American Electric Power, one of the country's largest utilities, gave $1 million last November to the Founding Fund, a new tax-exempt group that intends to raise most of its money from corporations and push for limited government.
The giant insurer Aetna directed more than $3 million last year to the American Action Network, a Republican-leaning nonprofit organization that has spent millions of dollars attacking lawmakers who voted for President Obama's health care bill - even as Aetna's president publicly voiced support for the legislation.
Other corporations, including Prudential Financial, Dow Chemical and the drugmaker Merck, have poured millions of dollars more into the U.S. Chamber of Commerce, a tax-exempt trade group that has pledged to spend at least $50 million on political advertising this election cycle.

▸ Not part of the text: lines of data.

-- ==== Sys2Proof/Laws/Ops.lean ====
section
/-! SUPPORT. What each shared operation of the meanings does, said once. -/

namespace Sys2Proof.Machine

/-! ## Running an instruction (R61) -/

theorem runOp_mayRun {op : Nat} {f : Fields} {s : State} (body : State → State) (h : mayRun op f s = true) :
    runOp op f body s = .next (body s) := by
  simp only [mayRun, Bool.and_eq_true, Option.isNone_iff_eq_none, Bool.or_eq_true, Bool.not_eq_true', beq_iff_eq] at h
  obtain ⟨⟨hg, hp⟩, ha⟩ := h
  simp only [runOp, hg, hp, Bool.not_true, Bool.false_eq_true, if_false]
  rcases ha with ha | ha
  · simp [ha]
  · simp [atAnchor, ha]

theorem runOp_off {op : Nat} {f : Fields} {s : State} (body : State → State) (h : guardTrue s.th f.guard = false) :
    runOp op f body s = .next (guardOff op f s) := by
  simp [runOp, h]

theorem runOp_check {op : Nat} {f : Fields} {s : State} {code : Nat} (body : State → State) (h : guardTrue s.th f.guard = true)
    (hc : preCheck op f s = some code) : runOp op f body s = .next (raise code 0 s) := by
  simp [runOp, h, hc]

theorem runOp_away {op : Nat} {f : Fields} {s : State} (body : State → State) (h : guardTrue s.th f.guard = true)
    (hc : preCheck op f s = none) (ha : isAnchored op f = true) (hw : s.th.core ≠ s.th.anchor) :
    runOp op f body s = .next (migrate s.th.anchor 0 s) := by
  simp [runOp, h, hc, ha, atAnchor, hw]

/-- An instruction always gives a next state. -/
theorem runOp_next (op : Nat) (f : Fields) (body : State → State) (s : State) : ∃ t, runOp op f body s = .next t := ⟨_, rfl⟩

/-! ## Faults (R198, R199) -/

theorem raise_handled {code : Nat} {faddr : W64} {s : State} (hc : code ≠ 0x0E) (h : s.th.handles = true) :
    raise code faddr s = s.trapped code 0 faddr := by
  simp only [Thread.handles, Bool.and_eq_true, Bool.not_eq_true', bne_iff_ne] at h
  simp only [raise, State.raiseAt, Thread.faulted]
  rw [if_neg (by simp [h.1, hc]; exact h.2)]
  exact State.putThread_self s _ rfl

theorem raise_unhandled {code : Nat} {faddr : W64} {s : State} (h : code = 0x0E ∨ s.th.handles = false) :
    raise code faddr s = s.launchErrorOf (s.th.faulted code 0 faddr) code := by
  simp only [raise, State.raiseAt, Thread.faulted]
  rw [if_pos]
  rcases h with h | h
  · simp [h]
  · simp only [Thread.handles, Bool.and_eq_false_iff, Bool.not_eq_false', bne_eq_false_iff_eq] at h
    rcases h with h | h <;> simp [h]

/-! ## Waiting for writes (R88, R89, R96) -/

/-- Nothing that an instruction waits for is outstanding: it goes on. -/
theorem awaitWrites_none {need : SentWrite → Bool} {loc : Bool} {k : State → State} {s : State}
    (h : s.th.writes.filter (fun w => w.core == s.th.core && need w && w.pending (s.dtcOf (dieOf s.th.core))) = [])
    (hl : (loc && !s.th.fwd.isEmpty) = false) : awaitWrites need loc k s = k s := by
  simp only [awaitWrites, h, List.find?_nil, List.any_nil, List.isEmpty_nil, Bool.not_true, Bool.false_eq_true, if_false, hl]

/-! ## Handles, homes and local memory -/

theorem withDesc_hit {h : W64} {e : BufEntry} {k : BufEntry → State → State} {bad : State → State} {s : State}
    (hd : lookupDesc s h = .hit e) : withDesc h k bad s = k e s := by simp [withDesc, hd]

theorem withHome_hit {h : W64} {e : BufEntry} {k : BufEntry → Homed → State → State} {s : State}
    (hd : lookupDesc s h = .hit e) : withHome h k s = k e (homeLoc s.conf.lc e (offsetOf h)) s := by simp [withHome, withDesc, hd]

theorem withHome_invalid {h : W64} {k : BufEntry → Homed → State → State} {s : State} (hd : lookupDesc s h = .invalid) :
    withHome h k s = raise 0x08 h s := by simp [withHome, withDesc, hd]

/-- A descriptor-cache miss waits and changes nothing else (R287). -/
theorem withHome_miss {h : W64} {k : BufEntry → Homed → State → State} {s : State} (hd : lookupDesc s h = .miss) :
    withHome h k s = block .waiting (.descriptor s.th.asid (indexOf h)) s := by simp [withHome, withDesc, hd]

theorem withHandle_ok {op : Nat} {f : Fields} {align : Nat} {k : W64 → State → State} {s : State} {h : W64}
    (he : effAddr (src op f 0 s) (disp f) = some h) (ha : offsetOf h % align = 0) : withHandle op f align k s = k h s := by
  simp [withHandle, he, ha]

theorem withHandle_misaligned {op : Nat} {f : Fields} {align : Nat} {k : W64 → State → State} {s : State} {h : W64}
    (he : effAddr (src op f 0 s) (disp f) = some h) (ha : offsetOf h % align ≠ 0) : withHandle op f align k s = raise 0x0A h s := by
  simp [withHandle, he, ha]

theorem withHandle_outside {op : Nat} {f : Fields} {align : Nat} {k : W64 → State → State} {s : State}
    (he : effAddr (src op f 0 s) (disp f) = none) : withHandle op f align k s = raise 0x06 (src op f 0 s) s := by
  simp [withHandle, he]

end Sys2Proof.Machine
end

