section
variable {s s1 : State} {w : Nat} {i : SeqInstr} {rest : List SeqInstr} (h : s.HeadReady w i rest) (hfree : s.headFree (s.wgBy w) i)
include h hfree

theorem execKStep_last (hsteps : i.steps = 1) (hstep : s.stepped s1 w)
    (hrun : runStep i (s.wgBy w) (s.wgBy w) 0 (s.wgBy w).seq.step (s.wgBy w).seq.begun (s.wgBy w).seq.probe s =
      ⟨s1, true, (s.wgBy w).seq.probe, none⟩) : ∃ u, exec (.kStep w) s = .next u ∧ s.headEnds s1 u w i rest := by
  refine ⟨_, execKStep_after h (.inr hfree), ?_⟩
  rw [hrun]
  exact headAfter_last h hstep h.writes (by rw [hsteps]; exact Nat.le_add_left _ _)

theorem execKStep_tile (hop : i.op.toNat ≤ 0xC4) (hstep : s.stepped s1 w) (hrun : runTileStep (s.wgBy w) i s = .ok s1) :
    ∃ u, exec (.kStep w) s = .next u ∧ s.headEnds s1 u w i rest := by
  refine execKStep_last h hfree (SeqInstr.steps_of_other (by omega)) hstep ((if_pos hop).trans ?_)
  rw [hrun]
  rfl

theorem execKStep_tile_fault {c : Nat} (hop : i.op.toNat ≤ 0xC4) (hrun : runTileStep (s.wgBy w) i s = .error c) :
    exec (.kStep w) s = .next (headAfter (s.wgBy w) i ⟨s, false, (s.wgBy w).seq.probe, some (.code c)⟩) := by
  refine (execKStep_after h (.inr hfree)).trans (congrArg (fun r => Host.Outcome.next (headAfter (s.wgBy w) i r)) ((if_pos hop).trans ?_))
  rw [hrun]
  rfl

theorem execKStep_tdef (hop : i.op = 0xC0) : ∃ u, exec (.kStep w) s = .next u ∧
    s.headEnds (s.putWg ((s.wgBy w).setShape (tileReg i.imm11) ⟨tdefRows i.ext, tdefCols i.ext, resultTag i.func⟩)) u w i rest := by
  refine execKStep_tile h hfree (by rw [hop]; decide) (State.stepped_putWg s.onlyCells_refl h.wid ⟨_, _, _, rfl⟩) ?_
  unfold runTileStep
  rw [hop]
  rfl

theorem execKStep_tzero (hop : i.op = 0xC1) : ∃ u, exec (.kStep w) s = .next u ∧
    s.headEnds (writeTile (s.wgBy w) (tileReg i.imm11) ((List.range ((s.wgBy w).seq.shapeOf (tileReg i.imm11)).rows).map
      (fun r => (r, List.replicate ((s.wgBy w).seq.shapeOf (tileReg i.imm11)).cols 0))) s) u w i rest := by
  refine execKStep_tile h hfree (by rw [hop]; decide) (State.stepped_of_cells (State.onlyCells_writeTile _ _ _ s) h.wid) ?_
  unfold runTileStep
  rw [hop]
  rfl

theorem execKStep_ufdef (hop : i.op = 0xC7) :
    ∃ u, exec (.kStep w) s = .next u ∧ s.headEnds (s.putWg ((s.wgBy w).setUnfold i)) u w i rest := by
  have hnat : i.op.toNat = 0xC7 := by rw [hop]; rfl
  refine execKStep_last h hfree (SeqInstr.steps_of_other (by omega))
    (State.stepped_putWg s.onlyCells_refl h.wid ⟨_, _, _, rfl⟩) ?_
  exact (if_neg (by omega)).trans (if_pos hnat)

end

/-! ### `TLD` of `.f32` -/

/-- The cells that a loaded row of `.f32` fills. -/
def loadedRow (len : Nat) (bs : List Byte) : List Nat := (List.range len).map (fun c => leNat ((bs.drop (4 * c)).take 4))

theorem loadedRow_getD {len c : Nat} (hc : c < len) (bs : List Byte) : (loadedRow len bs).getD c 0 % 2 ^ 32 = leNat ((bs.drop (4 * c)).take 4) := by
  rw [loadedRow, List.getD_eq_getElem _ _ (by simpa using hc), List.getElem_map, List.getElem_range]
  refine Nat.mod_eq_of_lt ((leNat_lt _).trans_le ?_)
  calc 256 ^ ((bs.drop (4 * c)).take 4).length ≤ 256 ^ 4 := Nat.pow_le_pow_right (by decide) (List.length_take_le _ _)
    _ = 2 ^ 32 := by norm_num

/-- What `TLD` of some rows leaves before its flags: the cells, and the shape. -/
def tldResult (x : Workgroup) (i : SeqInstr) (row : Nat → List Byte) (s : State) : State :=
  (writeTile x (tileReg i.imm11) ((List.range (tileRows i.ext)).map (fun r => (r, loadedRow (tileCols i.ext) (row r)))) s).putWg
    (x.setShape (tileReg i.imm11) ⟨tileRows i.ext, tileCols i.ext, accTag (typeOf i.func)⟩)

theorem tileCols_le (ext : W64) : tileCols ext ≤ 128 := Nat.succ_le_of_lt (Nat.mod_lt _ (by decide))

theorem tldResult_cell {x : Workgroup} {i : SeqInstr} {s : State} (hwf : Memory.wf s.tmem = true) (row : Nat → List Byte) {r c : Nat}
    (hr : r < tileRows i.ext) (hc : c < tileCols i.ext) : memNat (tldResult x i row s).tmem (cellAt x (tileReg i.imm11) r c) 4 =
      (loadedRow (tileCols i.ext) (row r)).getD c 0 % 2 ^ 32 :=
  writeTile_cell hwf (fun r _ => by rw [loadedRow, List.length_map, List.length_range]) (tileCols_le i.ext) hr hc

Two years after the Supreme Court's Citizens United decision opened the door for corporate spending on elections, relatively little money has flowed from company treasuries into "super PACs," which can accept unlimited contributions but must also disclose donors. Instead, there is growing evidence that large corporations are trying to influence campaigns by donating money to tax-exempt organizations that can spend millions of dollars without being subject to the disclosure requirements that apply to candidates, parties and PACs.
The secrecy shrouding these groups makes a full accounting of corporate influence on the electoral process impossible. But glimpses of their donors emerged in a New York Times review of corporate governance reports, tax returns of nonprofit organizations and regulatory filings by insurers and labor unions.